- Born: Mary Packer Harris 30 July 1891 Middlesbrough, Yorkshire, England
- Died: 26 August 1978 (aged 87)
- Education: Edinburgh College of Art
- Known for: Painting, printmaking, embroidery, tapestry, teaching
- Notable work: Art, the Torch of Life (1946)
- Elected: Royal SA Society of Arts (1922–67)

= Mary Packer Harris =

Scottish artist and art teacher (1891–1978)

Mary Packer Harris D.A. (Edin.) (30 July 1891 – 26 August 1978) was a Scottish artist and art teacher with a considerable career in South Australia.

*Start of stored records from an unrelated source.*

/-- Each field of a status word reads back as it was put in, and the reserved bits 3, 7:6 and 31:16 are 0
(10_state.md section 5). -/
def Obligations.StatusWordFields : Prop :=
  ∀ (busy done err : Bool) (auth : Auth) (code : Byte),
    let w := statusWord busy done err auth code
    statusBusy w = busy ∧ statusDone w = done ∧ statusErr w = err ∧ statusAuth w = authCode auth ∧
      statusErrCode w = code ∧
      ∀ n, (n = 3 ∨ n = 6 ∨ n = 7 ∨ 16 ≤ n) → w.getLsbD n = false

/-- When reset is asserted, whatever the core was doing, every register has its value after reset, the
transients are cleared, and held transactions and the running command are gone (70_reset_and_hazards.md
R240; what `MEM` then holds is unspecified). -/
def Obligations.ResetEventGivesResetState : Prop :=
  ∀ s : State, s.agenda.head? = some .reset →
    ∃ t, step s = .next t ∧ (∀ i : BReg, t.getB i = 0) ∧ (∀ n : OperandReg, t.regs.get n = 0) ∧
      t.status = 0x00000000 ∧ t.phase = .idle ∧ t.transients = Transients.cleared ∧
      t.cmd = none ∧ t.held = []

/-- The state after reset has the invariant.  Its size of `MEM` is the default of 00_scope.md section 4;
that the invariant asks for the canonical form of `MEM` is the model's choice
(notes/assumptions/3.md). -/
def Obligations.ResetSatisfiesInvariant : Prop := State.reset.Inv

/-- Every step keeps the invariant, from every state that has it: `STATUS` takes none but its eleven
values, `PHASE` and the command in the engine agree with `BUSY`, the transients are clear between steps,
and `MEM` keeps its canonical form below `MEM_BYTES` (10_state.md sections 1, 3, 5, 8 and 9).  Two of
these clauses are the model's choice and no rule of the spec: the canonical form of `MEM`
(notes/assumptions/3.md), and that with `BUSY` = 1 every state between two steps has `PHASE` = `CHECK` and
clear transients, because a command is executed within one step (notes/assumptions/4.md). -/
def Obligations.StepKeepsInvariant : Prop :=
  ∀ s t : State, s.Inv → step s = .next t → t.Inv

/-- In a state that has the invariant no step faults, and the engine's turn always gives a next state:
"every accepted command completes" (10_state.md section 9, 60_exceptions.md section 1). -/
def Obligations.StepNeverFaultsUnderInvariant : Prop :=
  (∀ (s : State) (f : Fault), s.Inv → step s ≠ .fault f) ∧
  (∀ s : State, s.Inv → s.engineTurn → ∃ t, step s = .next t)

/-- Every command, in every state, completes: `DONE` = 1, `BUSY` = 0, `STATUS` one of its values, the
transients cleared and the engine idle (10_state.md sections 8 and 9). -/
def Obligations.EveryCommandCompletes : Prop :=
  ∀ (i : Instr) (s : State), ∃ t, exec i s = .next t ∧ statusDone t.status = true ∧
    statusBusy t.status = false ∧ t.status ∈ statusValues ∧ t.transients = Transients.cleared ∧
    t.phase = .idle ∧ t.cmd = none

/-- The engine's turn runs the command its word decodes to, on the state with the turn taken off the
agenda and no reply; and a step from `withFetchWord` runs exactly the command of the word (10_state.md
section 9). -/
def Obligations.EngineStepRunsDecodedCommand : Prop :=
  (∀ (s : State) (w : Word) (i : Instr), s.engineTurn → s.cmd = some w →
    decodeWord w = .command i →
    step s = exec i { s with agenda := s.agenda.tail, reply := none }) ∧
  (∀ (s : State) (i : Instr), step (s.withFetchWord 32 (encode i).toNat) =
    exec i { s.accept (encode i) with reply := none })

/-- `CMD` (10_state.md section 5): a write at `BUSY` = 0 is the acceptance of the word, which sets
`STATUS` to 0x00000001 (section 9), and a read returns 0 and changes nothing.  That the state after
acceptance has `PHASE` = `CHECK`, the first phase of section 3, and holds the word in the engine is the
model's choice (notes/assumptions/4.md), and the agenda and the reply are its own fields
(notes/assumptions/5.md and 14.md). -/
def Obligations.CommandRegisterAccess : Prop :=
  (∀ (s : State) (w : Word), s.hostTurn (.regWrite 0x00 w) →
    step s = .next { s with status := 0x00000001, phase := .check, cmd := some w,
                            agenda := s.agenda.tail, reply := some .written }) ∧
  (∀ s : State, s.hostTurn (.regRead 0x00) →
    step s = .next { s with agenda := s.agenda.tail, reply := some (.word 0x00000000) })

/-- While the engine is busy a read of `STATUS` proceeds and returns 0x00000001, and any other
transaction is held with no effect (10_state.md section 9). -/
def Obligations.BusyTransactionsAreHeld : Prop :=
  ∀ (s : State) (t : HostTxn), s.Inv → statusBusy s.status = true →
    s.agenda.head? = some (.host t) →
    (t = .regRead 0x04 → step s = .next { s with agenda := s.agenda.tail,
                                                 reply := some (.word 0x00000001) }) ∧
    (t ≠ .regRead 0x04 → step s = .next { s with agenda := s.agenda.tail, reply := none,
                                                 held := s.held ++ [t] })

/-- A transaction held while the engine is busy gives the same final state as the same transaction issued
after completion (70_reset_and_hazards.md section 3). -/
def Obligations.HeldTransactionEqualsPolled : Prop :=
  ∀ (s : State) (t : HostTxn) (es : List Event), s.Inv → statusBusy s.status = true → s.held = [] →
    t ≠ .regRead 0x04 → es.head? ≠ some .reset →
    Host.Core.run Sys2Proof.core 3 { s with agenda := .host t :: .engine :: es } =
      Host.Core.run Sys2Proof.core 2 { s with agenda := .engine :: .host t :: es }

/-- However many transactions the host issues while the engine is busy, the command completes at the
engine's turn, and the transactions that were held are held still, in their order (10_state.md section
9). -/
def Obligations.BusyEngineCompletes : Prop :=
  ∀ (s : State) (hs : List HostTxn) (es : List Event), s.Inv → statusBusy s.status = true →
    s.agenda = hs.map Event.host ++ .engine :: es →
    ∃ t : State, Host.Core.run Sys2Proof.core (hs.length + 1) s = .next t ∧
      statusBusy t.status = false ∧ statusDone t.status = true ∧ t.agenda = es ∧
      t.held = s.held ++ hs.filter (fun u => u ≠ .regRead 0x04)

/-- The host transactions the spec gives no meaning are refused (10_state.md R50): a register
transaction at an offset that is not mapped or not a multiple of 4 or of a width other than 32 bits, and
a memory transaction that ends beyond `MEM_BYTES`. -/
def Obligations.MeaninglessTransactionsRefused : Prop :=
  (∀ (s : State) (off : Nat), s.hostTurn (.regRead off) →
    (off % 4 ≠ 0 ∨ (0x2c ≤ off ∧ off ≤ 0x7c) ∨ 0x100 ≤ off) → ∃ r, step s = .refused r) ∧
  (∀ (s : State) (off : Nat) (w : Word), s.hostTurn (.regWrite off w) →
    (off % 4 ≠ 0 ∨ (0x2c ≤ off ∧ off ≤ 0x7c) ∨ 0x100 ≤ off) → ∃ r, step s = .refused r) ∧
  (∀ (s : State) (off bits : Nat), s.hostTurn (.regOtherWidth off bits) → ∃ r, step s = .refused r) ∧
  (∀ (s : State) (a n : Nat), s.hostTurn (.memRead a n) → s.memBytes < a + n →
    ∃ r, step s = .refused r) ∧
  (∀ (s : State) (a : Nat) (bs : List Byte), s.hostTurn (.memWrite a bs) →
    s.memBytes < a + bs.length → ∃ r, step s = .refused r)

==Early life and training==
Mary was born in Middlesbrough, Yorkshire the only daughter of musician and beekeeper Clement Antrobus Harris (c. 1862 – 12 February 1942) and his wife Mary Elizabeth Harris ( – 14 February 1937). Educated in Scotland she attended Morrison's Academy and Perth Academy before graduating with a diploma from the Edinburgh College of Art. In 1913 she did a post-graduate course in woodblock printing with F. Morley Fletcher, director of the College. She trained as a teacher with the Scottish Education Department and taught at Buckie, Banffshire, Scotland, then from 1918 at the Ayr Academy.

== South Australia ==
An elder brother, Antrobus, was killed in the Flanders trenches in 1916. Another brother, John Brocas Harris ( –1967) had earlier emigrated to South Australia, served at Gallipoli with the Army Medical Corps and was badly wounded. He married Gwendoline Mary Colyer ( –1959) in 1917, and settled in Gawler, where he was a noted horticulturist and horticultural inspector at Gawler, and later at the Government orchard, Blackwood. His eldest son Dr. Ian Harris born 12 February 1920 was awarded DSC for navy heroism. In response to his urging, Mary and her parents emigrated in 1921. In 1922 she accepted a position with the SA School of Arts and Crafts, where she was to teach for 30 years in a wide range of mediums: oil and watercolor, lino and woodblock printing, tapestry and embroidery.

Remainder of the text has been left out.